O potencial feminino tem implicitamente uma riqueza extraordinária, a capacidade de trabalhar em cooperação e a partir da experiência do sentir-pensar; a flexibilidade para buscar alternativas onde abunda o caos, a empatia e a capacidade de comunicação para gerar relacionamento e vínculo no dia a dia; a disposição solidária de colaborar, de tecer redes e gerar sinergias, a abertura para buscar respostas e novos canais de solução, a resiliência para resistir em meio a situações difíceis, a alegria de promover a festa e prolongar a festa.
Mulheres e homens consagrados são chamados nesta hora sinodal a despertar para aquela demonstração de dons e possibilidades que surgem quando a noite cai, as pedras que aprisionam a vida são levantadas, o Espírito é permitido habitar, espalhar a paz e ser revestido de força e esperança, de modo que possa contribuir para a tão necessária reforma da Igreja.
Que aspecto da vida religiosa feminina deve ser assumido e apropriado pela vida religiosa masculina?
A Igreja é feminina, e isso não exclui os homens, porque em todos eles, homens e mulheres, mora a força do feminino, da sabedoria, da bondade, da ternura, da força, da criatividade, da parresía e da capacidade de dar vida e enfrentar as situações com ousadia.
Todos somos chamados a ser ventre, lar, carícia, abraço, palavra, profecia.
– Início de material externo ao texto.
-- ==== Sys2Proof/Tests/Slice0.lean ====
section
/-! SUPPORT. Tests: the WellFormed smoke test, each row's decoding from its word written out from R80 to R84 and R98, the
vectors of 95_test_vectors.md, and for each obligation with hypotheses a state and operands that meet them. -/

open Sys2Proof Sys2Proof.Machine

namespace Sys2Proof.Tests

/-! ## Small states -/

/-- Reset, with the clock on. -/
def ready : State := { State.reset with clkCount := 1 }

/-- `ready`, with the engine enabled and FRAME_END enabled. -/
def running : State := { ready with regs := { ready.regs with engineEn := 1#1, intEnable := 0b000100#6 } }

/-- `ready`, with an open batch that has no entries. -/
def recordingEmpty : State := { ready with batch := .recording [] }

/-- A callback. -/
def someCallback : Callback := { fn := 0x1000#32, ctx := 0x2000#32 }

/-- Whether an outcome is a next state that has a property. -/
def after (o : Host.Outcome State Fault Refusal) (p : State → Bool) : Bool :=
  match o with
  | .next t => p t
  | .fault _ => false
  | .refused _ => false

/-! ## WellFormed -/

/-- Whether an illegal descriptor with these operand words is well formed at the default offsets. -/
def illegalOk (d : Half) (ws : List Word) : Bool := (Instr.illegal ⟨d, ws⟩).wellFormed Config.offsets

/-- R82 to R84, R97: the descriptor of a legal row is no illegal descriptor, in every class. -/
theorem test_wellFormed_refuses_legal_descriptors :
    illegalOk 0x1000#16 [] = false ∧ illegalOk 0x2F00#16 [0#32] = false ∧ illegalOk 0x3004#16 [0#32, 0#32] = false
      ∧ illegalOk 0x4010#16 [0#32] = false ∧ illegalOk 0x5040#16 [0#32, 0#32] = false
      ∧ illegalOk 0x8011#16 [] = false ∧ illegalOk 0x9003#16 [] = false := by decide

/-- R80, R98: an illegal access has the operand words of its class, no fewer and no more. -/
theorem test_wellFormed_refuses_other_word_counts :
    illegalOk 0x1008#16 [0#32] = false ∧ illegalOk 0x201C#16 [] = false ∧ illegalOk 0x201C#16 [0#32, 0#32] = false
      ∧ illegalOk 0x301C#16 [0#32] = false ∧ illegalOk 0x401C#16 [] = false ∧ illegalOk 0x501C#16 [] = false
      ∧ illegalOk 0x800F#16 [0#32] = false ∧ illegalOk 0x6000#16 [0#32] = false := by decide

/-- R82 (offset 0x008, misaligned 0x002), R83 (0x00F is no operation), R84, R97 (class 0x0, 0x6, 0xF). -/
theorem test_wellFormed_admits_illegal_descriptors :
    illegalOk 0x1008#16 [] = true ∧ illegalOk 0x2002#16 [0#32] = true ∧ illegalOk 0x301C#16 [0#32, 0#32] = true
      ∧ illegalOk 0x401C#16 [0#32] = true ∧ illegalOk 0x501C#16 [0#32, 0#32] = true
      ∧ illegalOk 0x800F#16 [] = true ∧ illegalOk 0x8000#16 [] = true ∧ illegalOk 0x9004#16 [] = true
      ∧ illegalOk 0x0000#16 [] = true ∧ illegalOk 0x6000#16 [] = true ∧ illegalOk 0xFFFF#16 [] = true := by decide

/-! ## Decoding -/

/-- R80, R81, R98: class 0x1 over the ten offsets of R21. -/
theorem test_decode_rd :
    decodeTableWord 16 0x1000 = some .rdIntEnable
      ∧ decodeTableWord 16 0x1004 = some .rdIntStatus
      ∧ decodeTableWord 16 0x1010 = some .rdGlobalCon
      ∧ decodeTableWord 16 0x1014 = some .rdSizeCon0
      ∧ decodeTableWord 16 0x1018 = some .rdSizeCon1
      ∧ decodeTableWord 16 0x1024 = some .rdMemCon
      ∧ decodeTableWord 16 0x102C = some .rdMemSrcPitch
      ∧ decodeTableWord 16 0x1030 = some .rdMemGmcSetting0
      ∧ decodeTableWord 16 0x1040 = some .rdFifoCon
      ∧ decodeTableWord 16 0x1F00 = some .rdMemStartAddr := by decide

/-- R80, R81, R98: class 0x2 over the ten offsets of R21. -/
theorem test_decode_wr :
    decodeTableWord 48 0x89ABCDEF2000 = some (.wrIntEnable 0x89ABCDEF#32)
      ∧ decodeTableWord 48 0x89ABCDF02004 = some (.wrIntStatus 0x89ABCDF0#32)
      ∧ decodeTableWord 48 0x89ABCDF12010 = some (.wrGlobalCon 0x89ABCDF1#32)
      ∧ decodeTableWord 48 0x89ABCDF22014 = some (.wrSizeCon0 0x89ABCDF2#32)
      ∧ decodeTableWord 48 0x89ABCDF32018 = some (.wrSizeCon1 0x89ABCDF3#32)
      ∧ decodeTableWord 48 0x89ABCDF42024 = some (.wrMemCon 0x89ABCDF4#32)
      ∧ decodeTableWord 48 0x89ABCDF5202C = some (.wrMemSrcPitch 0x89ABCDF5#32)
      ∧ decodeTableWord 48 0x89ABCDF62030 = some (.wrMemGmcSetting0 0x89ABCDF6#32)
      ∧ decodeTableWord 48 0x89ABCDF72040 = some (.wrFifoCon 0x89ABCDF7#32)
      ∧ decodeTableWord 48 0x89ABCDF82F00 = some (.wrMemStartAddr 0x89ABCDF8#32) := by decide

/-- R80, R81, R98: class 0x3 over the ten offsets of R21. -/
theorem test_decode_wrm :
    decodeTableWord 80 0x123456789ABCDEF3000 = some (.wrmIntEnable 0x89ABCDEF#32 0x01234567#32)
      ∧ decodeTableWord 80 0x123456889ABCDF03004 = some (.wrmIntStatus 0x89ABCDF0#32 0x01234568#32)
      ∧ decodeTableWord 80 0x123456989ABCDF13010 = some (.wrmGlobalCon 0x89ABCDF1#32 0x01234569#32)
      ∧ decodeTableWord 80 0x123456A89ABCDF23014 = some (.wrmSizeCon0 0x89ABCDF2#32 0x0123456A#32)
      ∧ decodeTableWord 80 0x123456B89ABCDF33018 = some (.wrmSizeCon1 0x89ABCDF3#32 0x0123456B#32)
      ∧ decodeTableWord 80 0x123456C89ABCDF43024 = some (.wrmMemCon 0x89ABCDF4#32 0x0123456C#32)
      ∧ decodeTableWord 80 0x123456D89ABCDF5302C = some (.wrmMemSrcPitch 0x89ABCDF5#32 0x0123456D#32)
      ∧ decodeTableWord 80 0x123456E89ABCDF63030 = some (.wrmMemGmcSetting0 0x89ABCDF6#32 0x0123456E#32)
      ∧ decodeTableWord 80 0x123456F89ABCDF73040 = some (.wrmFifoCon 0x89ABCDF7#32 0x0123456F#32)
      ∧ decodeTableWord 80 0x123457089ABCDF83F00 = some (.wrmMemStartAddr 0x89ABCDF8#32 0x01234570#32) := by decide

/-- R80, R81, R98: class 0x4 over the ten offsets of R21. -/
theorem test_decode_bwr :
    decodeTableWord 48 0x89ABCDEF4000 = some (.bwrIntEnable 0x89ABCDEF#32)
      ∧ decodeTableWord 48 0x89ABCDF04004 = some (.bwrIntStatus 0x89ABCDF0#32)
      ∧ decodeTableWord 48 0x89ABCDF14010 = some (.bwrGlobalCon 0x89ABCDF1#32)
      ∧ decodeTableWord 48 0x89ABCDF24014 = some (.bwrSizeCon0 0x89ABCDF2#32)
      ∧ decodeTableWord 48 0x89ABCDF34018 = some (.bwrSizeCon1 0x89ABCDF3#32)
      ∧ decodeTableWord 48 0x89ABCDF44024 = some (.bwrMemCon 0x89ABCDF4#32)
      ∧ decodeTableWord 48 0x89ABCDF5402C = some (.bwrMemSrcPitch 0x89ABCDF5#32)
      ∧ decodeTableWord 48 0x89ABCDF64030 = some (.bwrMemGmcSetting0 0x89ABCDF6#32)
      ∧ decodeTableWord 48 0x89ABCDF74040 = some (.bwrFifoCon 0x89ABCDF7#32)
      ∧ decodeTableWord 48 0x89ABCDF84F00 = some (.bwrMemStartAddr 0x89ABCDF8#32) := by decide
Uma Igreja feminina tem a força da fertilidade. Aquilo que é dado pelo Ruah (espírito de Deus).
Agora, uma Igreja que pulsa ao ritmo do feminino é uma Igreja que tem em perspectiva que a Pessoa de Jesus e o Evangelho são os que convocam. O encontro é para recordar e atualizar o compromisso na consciência de serem enviados, discípulos missionários. Nele, os fatos são lidos pela fé e o discernimento está na base de qualquer processo ou ação.
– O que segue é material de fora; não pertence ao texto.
-- ==== Sys2Proof/Tests/Slice0.lean ====
section
/-! SUPPORT. Tests of the model against words and vectors of the spec (95_test_vectors.md and the worked examples), the
smoke tests of the well-formedness checks, and a witness for every statement that has hypotheses. -/

namespace Sys2Proof.Tests

open Sys2Proof.Machine Sys2Proof.Safety

/-! ### Small states -/

/-- Ports at rest with SDA low: lawful in every state. -/
def quiet : PortIn := { rst := false, cmdValid := false, cmd := 0#10, sdaIn := false }

/-- Ports in reset. -/
def inReset : PortIn := { rst := true, cmdValid := true, cmd := 0x23A#10, sdaIn := false }

/-- An idle engine after reset whose coming ports are `ps`. -/
def idle (ps : List PortIn) : State := { State.reset with inputs := ps }

/-- An engine in the midst of the word `w`, at micro-op `k`, its lines as given, in a quiet cycle. -/
def midst (w : CmdWord) (k : BitVec 6) (scl sda : Bool) : State :=
  { State.reset with busy := true, lcmd := w, upc := k, sclOe := scl, sdaOe := sda, inputs := [quiet] }

/-- `DELAY = 1`, `WACK_RELEASE = 1`. -/
def P1 : Params := { delay := 1, wackRelease := true }

/-- `DELAY = 2`, `WACK_RELEASE = 0`. -/
def P2 : Params := { delay := 2, wackRelease := false }

/-! ### Well-formedness: an ill-formed term for each check -/

theorem test_delay_zero_refused : Params.wf { delay := 0, wackRelease := true } = false := by decide
theorem test_delay_one_accepted : P1.wf = true := by decide
theorem test_word_too_wide_refused : wordFits 1024 = false ∧ wordFits 1023 = true := by decide
theorem test_reserved_bits_seen : reservedZero 0x0FF#10 = false ∧ reservedZero 0x3FE#10 = false ∧
    reservedZero 0x2FF#10 = true ∧ reservedZero 0x301#10 = true := by decide
theorem test_immediate_too_large_refused : immFits 256 = false ∧ immFits 255 = true := by decide
theorem test_every_byte_well_formed : (Instr.write 0xFF#8).wf = true := by decide
theorem test_config_well_formed : Config.params.wf = true := by simp [Params.wf, one_le_delay]

/-! ### Decoding: words written out from R43's patterns -/

theorem test_decode_start : decode 0b0000000000#10 = .start ∧ decode 0b0011111111#10 = .start := by decide
theorem test_decode_stop : decode 0b0100000000#10 = .stop ∧ decode 0b0110101011#10 = .stop := by decide
theorem test_decode_write : decode 0b1000111010#10 = .write 0x3A#8 ∧ decode 0b1011010001#10 = .write 0xD1#8 := by
  decide
theorem test_decode_readNack : decode 0b1100000000#10 = .readNack ∧ decode 0b1111111110#10 = .readNack := by decide
theorem test_decode_readAck : decode 0b1100000001#10 = .readAck ∧ decode 0b1111111111#10 = .readAck := by decide
theorem test_encode_words : encode .start = 0x000#10 ∧ encode .stop = 0x100#10 ∧
    encode (.write 0x3A#8) = 0x23A#10 ∧ encode .readNack = 0x300#10 ∧ encode .readAck = 0x301#10 := by decide
theorem test_table_words : decodeTableWord 16 0x23A = some (.write 0x3A#8) ∧ decodeTableWord 16 0x400 = none ∧
    decodeTableWord 16 0x301 = some .readAck := by decide
theorem test_wide_number_rejected : (match decodeNat 0x400 with | .error .notTenBits => true | .ok _ => false) = true := by
  decide

/-! ### One edge of each command, with the spec's figures -/

/-- 95 P1, edge 3: START's `DL`. -/
theorem test_start_drives_sda :
    runCommand P1 startProg id (midst 0x000#10 1#6 false false) =
      .next { midst 0x000#10 2#6 false true with busy := true } := by rfl

/-- 95 V-S2: with `DELAY = 2` START's `W` first counts, then completes. -/
theorem test_start_waits_then_completes :
    runCommand P2 startProg id (midst 0x000#10 2#6 false true) =
      .next { midst 0x000#10 2#6 false true with wcnt := 1 } ∧
    runCommand P2 startProg id { midst 0x000#10 2#6 false true with wcnt := 1 } =
      .next { midst 0x000#10 0#6 false true with busy := false, done := true } := ⟨rfl, rfl⟩

/-- 95 P1, edges 6 and 11: STOP's `CL` and `DR`. -/
theorem test_stop_lines :
    runCommand P1 stopProg id (midst 0x100#10 0#6 false true) = .next (midst 0x100#10 1#6 true true) ∧
    runCommand P1 stopProg id (midst 0x100#10 5#6 false true) = .next (midst 0x100#10 6#6 false false) := ⟨rfl, rfl⟩

/-- 95 V-W1: WRITE 0x3A releases SDA at k12 (cell 2) and drives it at k27 (cell 5). -/
theorem test_write_data_bits :
    runCommand P1 (writeProg P1 0x3A#8) id (midst 0x23A#10 11#6 true true) = .next (midst 0x23A#10 12#6 true false) ∧
    runCommand P1 (writeProg P1 0x3A#8) id (midst 0x23A#10 26#6 true false) = .next (midst 0x23A#10 27#6 true true) :=
  ⟨rfl, rfl⟩

/-- 95 V-W1: the slot's second edge releases SDA (k42) with `WACK_RELEASE = 1` and waits with 0. -/
theorem test_write_ack_slot :
    runCommand P1 (writeProg P1 0x3A#8) id (midst 0x23A#10 41#6 true true) = .next (midst 0x23A#10 42#6 true false) ∧
    runCommand P2 (writeProg P2 0x3A#8) id (midst 0x23A#10 41#6 true true) =
      .next { midst 0x23A#10 41#6 true true with wcnt := 1 } := ⟨rfl, rfl⟩

/-- 95 V-R1: after 0x27 a sample of 0 leaves 0x4E. -/
theorem test_read_sample :
    runCommand P1 readAckProg State.returnByte { midst 0x301#10 36#6 false false with acc := 0x27#8 } =
      .next { midst 0x301#10 37#6 false false with acc := 0x4E#8 } := by rfl

/-- 95 V-R1, k44: READ_ACK's tail drives SDA after SCL (C2). -/
theorem test_readAck_acknowledges :
    runCommand P1 readAckProg State.returnByte (midst 0x301#10 43#6 true false) =
      .next (midst 0x301#10 44#6 true true) := by rfl

/-- 95 V-R2, k46: READ_NACK completes with `rdata = 0x56`, SDA released. -/
theorem test_readNack_returns_byte :
    runCommand P1 readNackProg State.returnByte { midst 0x300#10 45#6 false false with acc := 0x56#8 } =
      .next { midst 0x300#10 0#6 false false with busy := false, done := true, acc := 0x56#8, rdata := 0x56#8 } := by rfl

/-- 95 V-R5: `SMP` arithmetic. -/
theorem test_sample_arithmetic : shiftIn 0xA5#8 true = 0x4B#8 ∧ shiftIn 0xFF#8 false = 0xFE#8 ∧
    shiftIn 0x80#8 true = 0x01#8 ∧ shiftIn 0x00#8 false = 0x00#8 ∧ shiftIn 0x7F#8 true = 0xFF#8 := by decide

/-- R72's worked example: samples 1,0,0,1,1,1,0,0 assemble to 0x9C, whatever `acc` held (95 V-R4). -/
theorem test_assemble : assembleByte 0x5A#8 (cellBit 0x9C#8) = 0x9C#8 ∧ assembleByte 0xFF#8 (cellBit 0x9C#8) = 0x9C#8 := by
  decide

/-! ### The edges, the bus and the issuer -/

/-- 95 V-X1: reset at the edge that would complete START: no `done`, lines released. -/
theorem test_reset_mid_start :
    step { midst 0x000#10 2#6 false true with inputs := [inReset] } = .next { State.reset with cycle := 1 } := by rfl

/-- 95 P1, edge 1. -/
theorem test_accept_start :
    step (idle [offering 0x000#10 true]) = .next { State.reset with busy := true, cycle := 1 } := by rfl

/-- R19, I4: SDA reads high while the engine drives it low. -/
theorem test_broken_law_faults :
    step { midst 0x000#10 2#6 false true with inputs := [{ quiet with sdaIn := true }] } = .fault .wiredAndBroken := by
  rfl

/-- The host's probe: a placed word is the next step's command. -/
theorem test_withFetchWord_runs :
    step (State.reset.withFetchWord 16 0x23A) =
      .next { State.reset with busy := true, lcmd := 0x23A#10, upc := 1#6, sclOe := true, cycle := 1 } := by rfl

/-- 95 V-S1 and V-P1: the start condition at START's `DL`, the stop condition at STOP's `DR`. -/
theorem test_bus_conditions :
    drivesStart (midst 0x000#10 1#6 false false) (midst 0x000#10 2#6 false true) = true ∧
    drivesStop (midst 0x100#10 5#6 false true) (midst 0x100#10 6#6 false false) = true ∧
    drivesStart (midst 0x000#10 1#6 false true) (midst 0x000#10 2#6 false true) = false := by decide

/-- R60's table and 95 section 3, `DELAY = 4`. -/
theorem test_durations : ([Instr.start, .stop, .write 0#8, .readNack, .readAck].map
    (duration { delay := 4, wackRelease := true })) = [6, 16, 99, 100, 101] ∧
    duration { delay := 4, wackRelease := false } (.write 0#8) = 98 := by decide

/-- 95 P2, `DELAY = 1`: acceptance and completion edges of DAC_LOAD 0x12, 0x34. -/
theorem test_dac_load_edges :
    acceptanceEdges P1 1 (Pseudo.expand .transcribed (.dacLoad 0x12#8 0x34#8)) = [1, 5, 51, 97, 143, 189] ∧
    completionEdges P1 1 (Pseudo.expand .transcribed (.dacLoad 0x12#8 0x34#8)) = [4, 50, 96, 142, 188, 196] := by decide

/-- 95 V-R1: the `SMP` edges at `DELAY = 1`. -/
theorem test_timing : (List.range 8).map (sampleEdge P1) = [7, 12, 17, 22, 27, 32, 37, 42] := by decide

/-- R100: 8 MHz and `DELAY = 38` give about 101.3 kHz, from the nominal 100 kHz. -/
theorem test_scl_frequency :
    101250 < sclFrequency { delay := 38, wackRelease := true } 8000000 ∧
    sclFrequency { delay := 38, wackRelease := true } 8000000 < 101350 ∧
    38 < delayForFrequency 8000000 100000 ∧ delayForFrequency 8000000 100000 < 39 := by
  norm_num [sclFrequency, bitPeriod, delayForFrequency]

/-- R94, R95: no START, a READ_ACK last, a NACK too early. -/
theorem test_bad_transactions : isTransaction [.write 0xD0#8, .stop] = false ∧
    isTransaction [.start, .write 0xD1#8, .readAck, .stop] = false ∧
    isTransaction [.start, .write 0xD1#8, .readNack, .readNack, .stop] = false := by decide

/-- R49: a line with a comment, a decimal immediate, and lines that are no command. -/
theorem test_assembler :
    (match assembleLine ['W', 'R', 'I', 'T', 'E', ' ', '5', '8', ' ', ';', 'x'] with
      | .ok w => w == 0x23A#10 | .error _ => false) = true ∧
    (match assembleLine ['W', 'R', 'I', 'T', 'E', ' ', '2', '5', '6'] with
      | .error .immTooLarge => true | _ => false) = true ∧
    (match assembleLine ['S', 'T', 'O', 'P', ' ', '1'] with
      | .error .badOperands => true | _ => false) = true ∧
    (match assembleLine ['s', 't', 'o', 'p'] with
      | .error .unknownMnemonic => true | _ => false) = true := by decide

/-! ### Witnesses: concrete states that meet the hypotheses of the statements -/

/-- The invariant of an engine in the midst of a command, from its position and lines. -/
theorem inv_of_midst {w : CmdWord} {k : BitVec 6} {scl sda : Bool}
    (hlt : k.toNat < (prog Config.params (decode w)).length)
    (hscl : scl = sclAlong false ((prog Config.params (decode w)).take k.toNat))
    (hsda : ∃ v, sda = sdaAlong v ((prog Config.params (decode w)).take k.toNat)) :
    EngineInv (midst w k scl sda) where
  done_idle h := by cases h
  idle_upc h := by cases h
  wcnt_zero _ := rfl
  wcnt_bound := one_le_delay
  idle_scl h := by cases h
  upc_bound _ := hlt
  run_scl _ := hscl
  run_sda _ := hsda

theorem inv_of_idle (ps : List PortIn) : EngineInv (idle ps) where
  done_idle h := by cases h
  idle_upc _ := rfl
  wcnt_zero _ := rfl
  wcnt_bound := one_le_delay
  idle_scl _ := rfl
  upc_bound h := by cases h
  run_scl h := by cases h
  run_sda h := by cases h

/-- A quiet script that offers `w` first. -/
def offerThenQuiet (w : CmdWord) (n : Nat) : State := idle (offering w false :: List.replicate n quiet)

/-- What a script holds at its `k`-th entry a run reads after `k` steps. -/
theorem inputs_along {s t : State} {k : Nat} (ht : runFor k s = .next t) (hk : k < s.inputs.length) :
    t.inputs = s.inputs[k] :: s.inputs.drop (k + 1) := by
  rw [runFor_inputs ht]
  exact List.drop_eq_getElem_cons hk

/-- Every scripted port has SDA low and no reset: such a run is undisturbed. -/
theorem offerThenQuiet_undisturbed (w : CmdWord) {m n : Nat} (hmn : m ≤ n) :
    AcceptsUndisturbed w m (offerThenQuiet w n) where
  idle := rfl
  offered := rfl
  word := rfl
  noReset := by
    intro k hk
    cases k with
    | zero => rfl
    | succ k =>
      have : k < n := by omega
      simp [State.scheduled, offerThenQuiet, idle, this, quiet]
  lawful := by
    intro k hk t ht
    have hi := inputs_along ht (by simp [offerThenQuiet, idle]; omega)
    have hlow : ((offerThenQuiet w n).inputs[k]'(by simp [offerThenQuiet, idle]; omega)).sdaIn = false := by
      cases k with
      | zero => rfl
      | succ k => simp [offerThenQuiet, idle, quiet]
    generalize (offerThenQuiet w n).inputs[k]'_ = p at hi hlow
    simp [State.lawful, State.input, hi, hlow]

theorem witness_StepRunsLatchedCommand :
    (midst 0x23A#10 0#6 false false).input.rst = false ∧ (midst 0x23A#10 0#6 false false).lawful = true ∧
    (midst 0x23A#10 0#6 false false).busy = true ∧ decodeTableWord 16 0x3FF = some .readAck := by decide

theorem witness_OperandsAreTheirFields : opField 0x2FF#10 = 2#2 ∧ opField 0x3FF#10 = 3#2 ∧ opField 0x300#10 = 3#2 := by
  decide

theorem witness_ReservedBitsAreIgnored : opField 0x0FF#10 = 0#2 ∧ opField 0x1FF#10 = 1#2 ∧ opField 0x200#10 = 2#2 ∧
    opField 0x3FE#10 = 3#2 := by decide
Além disso, considera que a inclusão e a participação na tomada de decisões nascem da consciência de identidade. Ou seja, somos povo de Deus e, pelo batismo, portadores da mesma dignidade.
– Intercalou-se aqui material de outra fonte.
-- ==== Sys2Proof/Machine/Update.lean ====
section
/-! DEFINITION. The update datapath `UpdateCore`, which UPDATE and FINAL share (41_update.md rules R86 to R89). -/

namespace Sys2Proof.Machine

/-- The direct path: transform every further full block straight from the payload; the answer is the new hash state and
the tail (R47, R86). `blocks` is the number of full blocks left, so the loop ends with fewer than 64 bytes. -/
def directBlocks : (blocks : Nat) → Hash → List Byte → Hash × List Byte
  | 0, h, rest => (h, rest)
  | n + 1, h, rest =>
    if hb : 64 ≤ rest.length then directBlocks n (transform h (Block.ofList rest hb)) (rest.drop 64) else (h, rest)

/-- The tail the direct path leaves is shorter than a block (R42, R86). -/
theorem directBlocks_tail_lt (n : Nat) (h : Hash) (rest : List Byte) (hn : rest.length < 64 * (n + 1)) :
    (directBlocks n h rest).2.length < 64 := by
  induction n generalizing h rest with
  | zero => simpa [directBlocks] using hn
  | succ n ih =>
    unfold directBlocks
    split
    · exact ih _ _ (by rw [List.length_drop]; omega)
    · simpa using ‹¬64 ≤ rest.length›

/-- The direct path over all full blocks of what follows the flush (R86, R89). -/
def directPath (h : Hash) (rest : List Byte) : Hash × List Byte := directBlocks (rest.length / 64) h rest

/-- The tail of the direct path fits the buffer (R42). -/
theorem directPath_tail_lt (h : Hash) (rest : List Byte) : (directPath h rest).2.length < 64 :=
  directBlocks_tail_lt _ h rest (by omega)

/-- The bit count after `n` more message bytes: `(bit_count + 8 x n) mod 2^64`, `8 x n` formed as a natural number (R9,
R87). -/
def addBits (c : Count) (n : Nat) : Count := c + BitVec.ofNat 64 (8 * n)

/-- The short branch (`n < deficit`): append the payload, run no transform (R86, R88). -/
def updateShort (data : List Byte) (s : State) (h : fillLevel s.bitCount + data.length ≤ 64) : State :=
  { s with
    bitCount := addBits s.bitCount data.length
    buffer := memWrite s.buffer (fillLevel s.bitCount) data h }

/-- The buffer filled to 64 bytes with the first `deficit` payload bytes (R86). -/
def filledBuffer (data : List Byte) (s : State) : Memory :=
  memWrite s.buffer (fillLevel s.bitCount) (data.take (64 - fillLevel s.bitCount))
    (by have := fillLevel_lt s.bitCount; rw [List.length_take]; omega)

/-- The hash state and the tail after the flush and the direct path (R86, R89). -/
def flushedPath (data : List Byte) (s : State) : Hash × List Byte :=
  directPath (transform s.hash (bufferBlock (filledBuffer data s))) (data.drop (64 - fillLevel s.bitCount))

/-- The tail fits the buffer at address 0 (R42). -/
theorem flushedPath_tail_fits (data : List Byte) (s : State) : 0 + (flushedPath data s).2.length ≤ 64 := by
  have := directPath_tail_lt (transform s.hash (bufferBlock (filledBuffer data s)))
    (data.drop (64 - fillLevel s.bitCount))
  unfold flushedPath
  omega

/-- The long branch (`n >= deficit`): fill and flush the buffer, take the direct path, buffer the tail (R86, R89). -/
def updateLong (data : List Byte) (s : State) : State :=
  { s with
    hash := (flushedPath data s).1
    bitCount := addBits s.bitCount data.length
    buffer := memWrite (filledBuffer data s) 0 (flushedPath data s).2 (flushedPath_tail_fits data s) }

/-- `UpdateCore(data)`: the comparison with the deficit is strict, and the fill level is read before the increment (R86). -/
def updateCore (data : List Byte) (s : State) : State :=
  if h : data.length < 64 - fillLevel s.bitCount then updateShort data s (by omega) else updateLong data s

end Sys2Proof.Machine
end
Além disso, a opção pelo cuidado de todas as formas de vida é a opção pelo Reino. Tende à construção de comunidades nas quais há uma tendência natural a levantar os caídos, a curar as feridas, a dar lugar aos deserdados, a trabalhar pela dignidade humana, pelo bem comum, pelos direitos das pessoas e da Terra.
Isto implica um novo modo relacional que possibilita uma nova identidade: mais circular, fraterna e sororal. Com novos ministérios, nos quais se tecem relações de solidariedade e proximidade. O vínculo se estabelece para além do hierárquico e do funcional, naquele espaço existencial chamado comunidade e no qual todos se sentem humanos-irmãos.
E, aliás, acreditam no valor dos processos, prioriza-se a escuta e reconhece-se que a fecundidade é fruto da graça, da ação do Espírito, o único capaz de fazer novas todas as coisas.